One of the saddest facts about cherrys is that they can absorb a hell of alot of water quickly so when they are about to be picked if it rains too much they will all split . Ruining them all

Not similar. Most plants don’t create storage for excess energy based on just nutrient consumption. They are efficient in that all nutrients taken up will be put toward growth or fruit. The exception would be biennials perrenials, though their energy storage mechanisms are usually subject to environmental cues rather than just nutrient uptake. Onions will bulb out based on the amount of daylight they receive, and will then use the bulb as an energy store over winter. Most of your flower bulbs behave similarly. Trees will create large stores of sugar as daylight hours shorten and the weather cools. This not only feeds the tree, but the sugar and some proteins act as a sort of antifreeze to keep its cells from rupturing due to ice formation.

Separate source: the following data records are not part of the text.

-- ==== Sys2Proof/Tests/Slice0.lean ====
section
/-! SUPPORT. Tests: ill-formed commands, values the spec gives, and for every statement with hypotheses a state and operands
that meet them. -/

namespace Sys2Proof.Tests

open Sys2Proof Sys2Proof.Machine Sys2Proof.Claims

set_option Elab.async false

/-! ## States to test on -/

/-- A core that has fetched the word of an opcode and its fields, with room to run and NOPs after it. -/
def coreOf (op : BitVec 8) (o : Op) : CoreCtx :=
  { CoreCtx.init with run := .running, budget := 100, resident := [(0, 64)],
                      bench := ((CoreCtx.init).put (runOf 0 (leBytes 8 (tileWord op o).toNat) false)).bench }

/-- A tick executes with one core, of logical core 0. -/
def tile (op : BitVec 8) (o : Op) (f : CoreCtx → CoreCtx) : State :=
  { State.reset with seqr := { State.reset.seqr with phase := .executing }, cores := [(0, f (coreOf op o))] }

/-- A tile descriptor of a format, shape and base, dense, rows packed. -/
def desc (fmt rows cols base : Nat) : BitVec 128 := BitVec.ofNat 128 (fmt * 2 ^ 124 + rows * 2 ^ 48 + cols * 2 ^ 32 + base)

/-- Three registers, all fields else zero. -/
def r3 (d a b : BitVec 5) : Op := ⟨d, a, b, 0, 0, 0⟩

/-- The instruction is issued on the test state. -/
def runs (op : BitVec 8) (h : Shape) (o : Op) (f : CoreCtx → CoreCtx) : Bool := issued 0 op h o (tile op o f)

/-- The core after a command, where it answers a next state. -/
def after (r : Out) : CoreCtx := match r with | .next t => t.core 0 | _ => CoreCtx.init

/-- Scalar registers as given. -/
def regs (l : Tab W64) (k : CoreCtx) : CoreCtx := { k with s := l }

/-! ## Scalar instructions (R81-R83) -/

theorem wit_scalar_arithmetic : runs 0x00 ⟨.no, .no, .no, 0, 0, false⟩ (r3 0 0 0) id = true
    ∧ ([0x01, 0x02, 0x03, 0x04, 0x05, 0x06, 0x07, 0x08, 0x09].all fun op => runs op arithShape (r3 1 2 3) id) = true := by
  decide +kernel

/-- R81: ADD wraps at 2^64. -/
theorem test_add_wraps : (after (exec (.add 0 (r3 1 2 3)) (tile 0x01 (r3 1 2 3) (regs [(2, 0xFFFFFFFFFFFFFFFF), (3, 2)])))).sreg 1 = 1 := by
  decide +kernel

/-- R81: SRA keeps the sign, and a shift uses bits 5:0 alone. -/
theorem test_sra_sign : (after (exec (.sra 0 (r3 1 2 3)) (tile 0x09 (r3 1 2 3) (regs [(2, 0x8000000000000000), (3, 67)])))).sreg 1
    = 0xF000000000000000 := by decide +kernel

/-- R80: a write of s0 is discarded. -/
theorem test_s0_discards : (after (exec (.add 0 (r3 0 2 3)) (tile 0x01 (r3 0 2 3) (regs [(2, 5), (3, 2)])))).sreg 0 = 0 := by
  decide +kernel

theorem wit_compare_and_li : ([0, 5].all fun m => runs 0x0A ⟨.s, .s, .s, 7, 0, true⟩ ⟨1, 2, 3, m, 0, 0⟩ id) = true
    ∧ ([0, 1].all fun m => runs 0x0B ⟨.s, .no, .no, 1, 0xFFFFFFFF, false⟩ ⟨1, 0, 0, m, 7, 0⟩ id) = true := by decide +kernel

/-- R81: CMP of condition 4 is unsigned. -/
theorem test_cmp_unsigned : (after (exec (.cmp 0 ⟨1, 2, 3, 4, 0, 0⟩) (tile 0x0A ⟨1, 2, 3, 4, 0, 0⟩ (regs [(2, 1), (3, 0xFFFFFFFFFFFFFFFF)])))).sreg 1
    = 1 := by decide +kernel

/-- R81: LI of the high half keeps the low half. -/
theorem test_li_high : (after (exec (.li 0 ⟨1, 0, 0, 1, 7, 0⟩) (tile 0x0B ⟨1, 0, 0, 1, 7, 0⟩ (regs [(1, 0x12345678)])))).sreg 1
    = 0x0000000712345678 := by decide +kernel

/-- R80: the word of ADD s1, s2, s3 from Table: Instruction word. -/
theorem test_word_add : tileWord 0x01 (r3 1 2 3) = 0x0108860000000000 := by decide +kernel

theorem wit_control_flow :
    runs 0x10 ⟨.no, .no, .no, 3, 0xFFFFFFFF, false⟩ ⟨0, 0, 0, 0, 1, 0⟩ id = true
    ∧ ([1, 2].all fun m => runs 0x10 ⟨.no, .s, .no, 3, 0xFFFFFFFF, false⟩ ⟨0, 2, 0, m, 1, 0⟩ id) = true
    ∧ runs 0x11 ⟨.no, .no, .no, 0, 0xFFFFFFFF, false⟩ ⟨0, 0, 0, 0, 2, 0⟩ id = true
    ∧ runs 0x12 ⟨.no, .no, .no, 0, 0, false⟩ (r3 0 0 0) (regs [(31, 16)]) = true
    ∧ runs 0x13 ⟨.no, .s, .no, 0, 0xFFF, false⟩ ⟨0, 2, 0, 0, 4095, 0⟩ (regs [(2, 3)]) = true
    ∧ runs 0x13 ⟨.no, .s, .no, 0, 0xFFF, false⟩ ⟨0, 2, 0, 0, 1, 0⟩
        (fun k => { k with loops := List.replicate 3 ⟨0, 8, 1⟩ }) = true := by decide +kernel

/-- R81: CALL saves the next instruction's address in s31 and goes IMM instructions on. -/
theorem test_call : let k := after (exec (.call 0 ⟨0, 0, 0, 0, 2, 0⟩) (tile 0x11 ⟨0, 0, 0, 0, 2, 0⟩ id))
    k.sreg 31 = 8 ∧ k.pc = 16 := by decide +kernel

/-- R82: a LOOP of count zero skips its body. -/
theorem test_loop_zero : (after (exec (.loop 0 ⟨0, 2, 0, 0, 3, 0⟩) (tile 0x13 ⟨0, 2, 0, 0, 3, 0⟩ id))).pc = 32 := by decide +kernel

Something I haven’t seen mentioned is a weed killer called [2,4-d](https://en.wikipedia.org/wiki/2,4-Dichlorophenoxyacetic_acid). The process kills weeds by making them grow at an unsustainable rate. The plants grow until they die due to not having enough nutrients or energy. The process is very efficient and 2,4-d is one of the most popular lawn care chemicals for weeds.

It is also extremely controversial not only as a herbicide but because of its usage in the chemical weapon agent orange.

If you give cannabis plants too much nitrogen they’ll keep prioritizing leaf and branch production into the flowering phase at the cost of its own flowers/seeds. Im assuming this could happen to other plants too

this is only semi-related to your question but that is one way herbicides work, by mimicking the chemicals that signal growth and basically causing a plant to starve itself trying to grow.

Viticulturist here (grape grower). Allowing a vineyard to overcrop is one of the worst things you can do. It has a detrimental impact on fruit composition and fruit quality. On top of that, it interferes in plant physiology and the vine’s ability to store nutrients over the winter and “harden off” to protect against winter damage. What usually happens the following year is higher rates of winter kill and poor canopy growth in order for the plant to compensate for the previous year’s over-cropping. Even just one year of over-cropping can set a vineyard back and take several years of work to correct it.

Tomato plants in particular are susceptible to producing excessive foliage, which will actually limit the number of fruit they can produce and increase the susceptibility to disease. So, yes. Plants can be “overweight”.

So one practice that I do with my pepper and tomato plants is called “pinching” and this basically stops the plant from producing fruit too soon. It allows the plant to grow bigger and have the potential for more production. I typically pinch the flowers off for the first 2-4 weeks that I see them, or until they reach a size that is to my liking.

For example, last year I had 2 identical fresno pepper plants, grown from the seeds of the EXACT SAME pepper pod. they started flowering at 6 weeks, and I pinched off the flowers on them both for the first 2 weeks, but the 3rd week I let one of them grow its flowers. The other I continued to pinch(because it was in a significantly larger planter). after the 2 weeks following, I let the SIGNIFICANTLY larger plant start producing flowers and quickly thereafter pods.

Smaller plant produced 119 pods that season. Larger plant produced 443 pods that season. Larger plant ended up dying off during the winter. Smaller plant ended up producing pods all throughout the winter and is starting to get back into its major production cycle again.

So there are benefits to both methods.

Cannabis plants certainly can. With genetics especially. for example, Blue dream grows wimpy stalks and branches but its Kolas get way too big and they commonly break themselves. The thing with plants is, (atleast cannabis) is they’ll only eat what they want.